Main(Introduction)这里我们总结一下

Breakthrough technologies enabled capturing genome-wide spatial gene expression at a resolution of several cells(10X空间转录组就是这个精度) to the single-cell(单细胞水平的空间转录组还是个大难题) and even subcellular levels(亚细胞水平这个华大好像研发成功了)。
Furthermore, emerging computational approaches facilitated the spatiotemporal tracking of specific cells and elucidated cell-to-cell interactions by preserving the spatial context(这个地方的分析难度相当高)。

  • 空间转录组现在唯一的限制因素 一个spot里面包含了多个细胞。尤其a tissue with a high level of heterogeneity, such as cancer, consists of a variety of cells in each small domain of the tissue(这个限制确实影响很大)。Thus, the identification of different cell types in each spot is a crucial task to understand the spatial context of pathophysiology using a spatially resolved transcriptome.
    现在10X空间转录组和10X单细胞联合分析的方法主要有两派,一派是找锚点映射的方法,典型如Seurat,scanpy,另外一种就是解卷积的方法,典型如SPOTlight,cell2location,解卷积的方法占大多数,在解卷积的方法中,calculating the proportion of cell types defined by scRNA-seq data from spots of spatially resolved transcriptomic data can be considered a domain adaptation task(区域适应任务,这个翻译有点土,不过意思还是解卷积那种思路)。
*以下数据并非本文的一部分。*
/-- Conversion to k8 from an exact value (03 R82); the caller has seen that the table is encodable. -/
def K8Table.encode (t : K8Table) (mode : RMode) (u : Nat) (x : FVal) : FRes :=
  let mx := t.mag (t.count - 1)
  match x with
  | .nan sig =>
    if t.nanV then ⟨t.nanIdx, flagIf sig flagNV⟩ else ⟨0, flagNV⟩
  | .inf neg =>
    let s := if neg then 128 else 0
    if t.infV then ⟨s + t.infIdx, 0⟩
    else if t.sat || !t.nanV then ⟨s + t.codeOf mx, flagNV⟩
    else ⟨t.nanIdx, flagNV⟩
  | .fin neg m e =>
    let s := if neg then 128 else 0
    if m = 0 then ⟨s + t.codeOf 0, 0⟩
    else if cmpUnits m e mx > 0 then
      let p := (List.range t.count).foldl (fun acc i => if t.mag i < mx ∧ (t.mag i > acc ∨ acc = mx) then t.mag i else acc) mx
      let toward0 := match mode with
        | .rtz => true
        | .rdn => !neg
        | .rup => neg
        | .rne | .rna | .sr => false
      let nearest := match mode with
        | .rne | .rna | .sr => true
        | .rtz | .rup | .rdn => false
      -- a ≥ T, that is 2a ≥ 3M − P
      let atT := decide (cmpUnits m (e + 1) (3 * mx - p) ≥ 0)
      let f := flagNX ||| flagIf atT flagOF
      if t.sat || toward0 || (nearest && !atT) then ⟨s + t.codeOf mx, f⟩
      else if t.infV then ⟨s + t.infIdx, f ||| flagOF⟩
      else if t.nanV then ⟨t.nanIdx, f ||| flagOF⟩
      else ⟨s + t.codeOf mx, f ||| flagOF⟩
    else
      let idx := List.range t.count
      let lo := idx.foldl (fun acc i => if cmpUnits m e (t.mag i) ≥ 0 ∧ t.mag i > acc then t.mag i else acc) 0
      if cmpUnits m e lo = 0 then ⟨s + t.codeOf lo, 0⟩
      else
        let hi := idx.foldl (fun acc i => if cmpUnits m e (t.mag i) ≤ 0 ∧ t.mag i < acc then t.mag i else acc) mx
        let q := if e < -136 then e else -136
        let k := 2 ^ ((-136 : Int) - q).toNat
        let rem := m * 2 ^ (e - q).toNat - lo * k
        let den := (hi - lo) * k
        -- RNE on a tie: the neighbour whose code is even, lo if both are alike
        let odd := decide (t.codeOf lo % 2 = 1 ∧ t.codeOf hi % 2 = 0)
        let pick := if pickHi mode neg odd rem den false u then hi else lo
        ⟨s + t.codeOf pick, flagNX ||| flagIf (decide (pick = 0)) flagUF⟩

/-- An e8m10 magnitude from an exponent of two and a significand m / 2^f, by the preset formulas of 03 R84. -/
def e8m10Of (m : Nat) (e : Int) : Nat := (fpRound layE8M10 .rtz 0 false m e false).bits

/-- The magnitude of code `i` of a preset with fraction width `f` and exponent offset: e = 0 gives m · 2^sub, otherwise
2^(e − b) · (1 + m / 2^f) (03 R84). -/
def presetEntry (f : Nat) (sub b : Int) (i : Nat) : Nat :=
  let e := i / 2 ^ f
  let m := i % 2 ^ f
  if e = 0 then e8m10Of m sub else e8m10Of (2 ^ f + m) ((e : Int) - b - f)

/-- Preset 1, E4M3 (03 R84). -/
def presetE4M3 : K8Table :=
  ⟨(List.range 128).map (presetEntry 3 (-9) 7), true, true, 0x7f, false, 0, true⟩
/-- Preset 2, E5M2 (03 R84). -/
def presetE5M2 : K8Table :=
  ⟨(List.range 128).map (presetEntry 2 (-16) 15), false, true, 0x7d, true, 0x7c, true⟩
/-- Preset 3, E2M1 in 8 (03 R84): codes above 7 hold 6.0. -/
def presetE2M1 : K8Table :=
  ⟨(List.range 128).map (fun i => if i ≤ 7 then presetEntry 1 (-1) 1 i else e8m10Of 3 1), true, false, 0, false, 0, true⟩

/-- A table from its 528-byte image, its encodable flag set by R81 (03 R79, R81). -/
def tableOfImage (bs : List Byte) : K8Table :=
  let h := leNat (bs.take 16)
  let t : K8Table :=
    { entries := (List.range 128).map (fun i => leNat ((bs.drop (16 + 4 * i)).take 4) % 2 ^ 18)
      sat := decide (h / 2 ^ 16 % 2 = 1), nanV := decide (h / 2 ^ 15 % 2 = 1), nanIdx := h / 2 ^ 8 % 128
      infV := decide (h / 2 ^ 7 % 2 = 1), infIdx := h % 128, encodable := false }
  { t with encodable := t.canEncode }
A model that predicts cell fractions from the gene expression profile of a group of cells can be transferred to predict the spatial cell-type distribution.(单细胞空间联合分析确实很重要)。

In this paper, we suggest a method, CellDART, that implements adversarial discriminative domain adaptation (ADDA)(这个不知道怎么翻译,需要看看下文理解一下这个意思) to infer the cell fraction in spatial transcriptomic data.从scRNA-seq数据中随机选择的细胞构成一个SPOT,其中细胞的比例是已知的。从SPOT的基因表达中提取细胞成分的神经网络模型适用于存在空间转录组数据的不同domian。 (神经网络模型不知道大家了解多少,涉及到机器学习的知识)。Consequently, the joint analysis of spatial and single-cell transcriptomic data elucidates the spatial cell composition and unveils the spatial heterogeneity of the cells,然后运用这个方法来实际操作一下。

Result 我们首先来看看这个软件的效果

1、Decomposition of spatial cell distribution with CellDART in human and mouse brain data

两个示例数据,human dorsolateral prefrontal cortex,mouse brain看一看注释数据


然后是marker gene(感觉并不是很特异


The cell clusters showed distinct gene expression patterns represented by cell type-specific marker genes。

第一步 这里构建伪SPOTA specific number of cells (k = 8) were randomly sampled from the single-cell data with random weights to generate pseudospots(number of pseudospots = 20000),(8个细胞)。
第二步 composite gene expression values were computed based on marker genes

第三步 A neural network was trained to accurately decompose the pseudospots, and another network, the domain classifier, was trained to discriminate spots of real spatially resolved transcriptomes from pseudospots.(两个训练网络

During the training process, the weights of neural networks were updated to predict cell fractions and fool the domain classifier to avoid discriminating spots and pseudospots这个地方有点难理解,大家体会一下)。As a result, the neural network, source classifier, was trained to estimate cell fractions in both the pseudospots and the real spatial spots as an adversarial domain adaptation process(这里才算理解这个专用名称干什么的).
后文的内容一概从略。